夏空カナタ


絵が可愛らしくて、夏の島(田舎っぽい)が舞台という事で手を出してみた。
結果、火傷した。

先日、「千恋*万花」の感想の際に触れたので、「夏空カナタ」も書いておこうと思います。

このゲームの問題点は、何に主眼が置かれているのかわからなかった所かもしれません。
いや、シナリオ・テキスト面が足を引っ張っていたのは明らかですが、それに目を瞑れなかった理由としてですね。
シナリオゲーかと言われると、「いやいや、まさか。この内容で」。
ヤリゲーかと言われると、「Hシーン全部で8です」。
萌えゲーかと言われると、「不遇萌えってのがあるならそうかもね。
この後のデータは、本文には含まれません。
-- ==== Sys2Proof/Machine/State.lean ====
section
/-! DEFINITION. Machine/State.lean: the whole state of the module as plain data, its faults and refusals, and the
state after reset. -/

namespace Sys2Proof.Machine

/-! ## Outcomes -/

/-- Why a step can stop the model. -/
inductive Fault where
  /-- Raised by no command: every fault the spec gives is a next state (log 4, DESIGN CHOICE). Kept for the interface; safe. -/
  | unreachable
  deriving DecidableEq, Repr

/-- Why a step has no meaning. -/
inductive Refusal where
  /-- Raised by an arm of exec that has no meaning yet; safe. -/
  | notModelled (mnemonic : String)
  deriving DecidableEq, Repr

/-! ## Tiles (02 to 06, 10, 14) -/

/-- A dispatched instruction (R32): address, sequence number, stream, word, the resolved step-relative target
(R330), the step of its stream at dispatch (R398), whether a STEP was dispatched before it (R330) and whether the frozen
snapshot skips it (R109). -/
structure QInstr where
  pc : Nat
  seq : Nat
  x : Stream
  w : BitVec 128
  target : Nat
  step : Nat
  marked : Bool
  skip : Bool
  deriving DecidableEq, Repr

/-- One stream control block with what the sequencer keeps beside it (R306 to R310): `marked` once a STEP was
dispatched since the start, `ended` once END was, `dwSkip` while a frozen DW's DRAIN is still to be skipped (R109);
`buf` the instruction buffer, its words by address in the order of their fetch (R31, R308). -/
structure StreamCtl where
  state : StreamState
  entry : Nat
  firstStep : Nat
  pc : Nat
  step : Nat
  mark0 : Nat
  mark1 : Nat
  nextSeq : Nat
  marked : Bool
  ended : Bool
  dwSkip : Bool
  buf : List (Nat × BitVec 128)
  deriving DecidableEq, Repr

/-- The fault record (R334). -/
structure FaultRec where
  valid : Bool
  kind : Nat
  stream : Nat
  engine : Nat
  address : Nat
  detail : Nat
  seq : Nat
  timeS : Nat
  timeNs : Nat
  pc : Nat
  deriving DecidableEq, Repr

/-- What a sparse output tile's PEs hold (R217, R219, R220): plan (0 F, 1 T, 2 G), block size, the block-row or
block-column of each lane (none: no lane entry), whether the next plan tile continues this one, the G cells. -/
structure SparseOut where
  plan : Nat
  block : Nat
  rows : List (Option Nat)
  cells : List (Option Nat)
  chain : Bool
  nextTile : Nat
  deriving DecidableEq, Repr

/-- An accumulator set (R75, R76, R96): its pairs by 128 * i + j, the shape, owner and product of its tile
(0 MMA, 1 DX, 2 DW). -/
structure AccSet where
  state : AccState
  m : Nat
  n : Nat
  owner : Stream
  product : Nat
  stepped : Bool
  sparse : Option SparseOut
  pairs : Map (BitVec 32 × BitVec 32)
  deriving DecidableEq, Repr

/-- A gradient panel buffer or sparse buffer half (R93, R94, R218): loaded, load under way, shape, format, element
bits by row * columns + column. -/
structure Panel where
  full : Bool
  loading : Bool
  rows : Nat
  cols : Nat
  fmt : Fmt
  elems : Map Nat
  deriving DecidableEq, Repr

/-- Why a started instruction is not complete. -/
inductive Await where
  /-- A LOAD or LOADT whose last line has not landed (R40). -/
  | load
  /-- A panel or half load (R94). -/
  | panel
  /-- A DRAIN whose side operand is loading (R82). -/
  | side
  /-- Loads done, the part that they held not started: a BWD2 or sparse MMA whose panel is loaded, a DRAIN whose side
  operand is loaded, a slot sum whose tie counter fired (R82, R94, R327). -/
  | matrix
  /-- The end-of-tile instruction before the hand-over (R76), with the products that it adds to matrix.macs (R61). -/
  | handOver (macs : Nat)
  /-- Fetch streams the operands of an accumulating instruction whose Matrix part has not started: the entries that it has
  written into operand queues A and B, those that it writes in all, and the bytes of the tile store read so far (R33,
  R36, R41). -/
  | operands (a b allA allB : Nat) (data : Map (BitVec 8))
  /-- A DRAIN whose Matrix part runs and whose Store part has not started: the entries that it has written into the drain
  queue, and its side operand; the shadow set is DRAINING (R33, R36, R75, R80). -/
  | store (entries : Nat) (side : Map (BitVec 32))
  /-- A running vector program (R323). -/
  | vexec
  /-- A WAIT on watch register `reg` of its engine (R270). -/
  | watch (reg : Nat)
  /-- A slot-sum REDUCE waiting on its tie counter (R327). -/
  | tie
  /-- A remote STORE whose packets, or a remote SIGNAL whose packet, by number, are not settled or accepted (R321); with
  none, an instruction that is complete but for writes that wait for their lines (R39, R42). -/
  | acks (l : List Nat)
  /-- Complete but for tokens that found a full queue: the posts left (R39). -/
  | post (mask : Nat)
  /-- A SIGNAL held for covered writes of its engine and stream (R264). -/
  | cover
  /-- A WATCH whose registration waits for a slot (R271). -/
  | slot (reg : Nat)
  /-- A STORE to an enqueue port held for a slot of the scheduler (R291). -/
  | enqueue
  deriving DecidableEq, Repr

/-- A started, not completed instruction with the engine that holds it, its loaded side operand (FP32 bits by
row * 128 + column) and the descriptor it read at its start (R90). -/
structure Inflight where
  q : QInstr
  eng : Engine
  why : Await
  side : Map (BitVec 32)
  desc : Nat
  deriving DecidableEq, Repr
萌える以前に憐れになるばかり」。
じゃあ鬱ゲーかと言われると、「深みが無いから沈みきれない」。
といった具合に、何とも中途半端。

求めるものを提供してもらえれば、他の要素に粗があっても気にしないタイプの自分には、最も相性の悪い類だったのかもしれません。

■テキスト・シナリオ
冒頭からして何だか喋らされてる感バリバリの上滑りした会話群が妙に気になって嫌な予感。
終わってみるとこの予感は当たっていたわけですが、殆どのキャラが喋らされているように見えます。
内面で色々な感情や思考を経て表に出てきた言葉には思えないんですね。
だからお話としては盛り上がりません。
なんか大変な事になって、なんか酷い目にあってるみたいっすね。みたいな感情で眺めているかの様。

加えて、どうもキャラを絡めるのが苦手らしく、最初に某ヒロインのルートをクリアしたのですが、驚くべきことに、ただでさえ3人と少ないヒロインの内の1人が、顔見せですら登場しませんでした。
こっちはサイトやらパケ絵やらで知ってはいるので、いつ出てくるのかなーと待っていたらエンディング。
わーお。
次いで2人めのヒロインをクリアしても、未だに残りの1人は、立ち絵ですら出ていません。
それどころか、最初にクリアしたヒロインも、立ち絵で一度(というか一瞬)出ただけで、それ以降影も形も出てきませんでした。
ただでさえ薄い人間模様がさらに薄まるこの仕様は、一体なんなのでしょう。

あ、エンディングテーマをラストシーンに被せる演出は好きなので大歓迎でした。

■キャラクター
それぞれのキャラ自体の印象は薄いです。
おかれている状況や、抱えている問題で固体を識別しているけれど、それを除いたらほぼ残らないような。

■ビジュアル
ロリテイストが強いキャラに抵抗が無ければ安定のグラフィックです。
ここのクオリティは文句無し。
ただ、量的な部分ではシーン自体が少ないので、エロスなCG自体も少ない。
じゃあ非エロCGが沢山あって、差分もてんこ盛りかというとそうでもない。
ちょっとビジュアル面では寂しさを覚える感じです。

あ、某キャラルート終盤の消滅エフェクトは綺麗でした。

OPムービーは……アニメパートがちょっと残念。
2002年に白詰草話OPに出会ってしまっていたせいで、贅沢になっているのも仕方が無い事でしょう。
とは言え、当作の飛んで行く麦藁帽子は酷い。
カット繋ぎでタイトルに直結する部分なのですから、もう少し丁寧にやってもバチは当たらないかと。

■音まわり
双葉の声が微妙。
微妙というのは、ベストマッチと思う時があれば、逆に作り過ぎてて耳障りだと思う時もあったせいです。
そういう意味では、安定感が無かったのかも。
ED「リフレイン」が、儚げであり雰囲気のある曲で、このゲームにおいてプレイ後の余韻を味わうには最適だったように思います。

■満足度
どのジャンルとして楽しめば良いのかわからないというか、どのジャンルでも楽しめない中途半端さが諸悪の根源でしょう。
とにかくシナリオ・テキストの部分が弱いのだから、方針を転換するなりした方が良かったのかもしれません。
ヒロインが3人な上にお話自体も短いので、サクッと終わった事で致命傷は回避した印象。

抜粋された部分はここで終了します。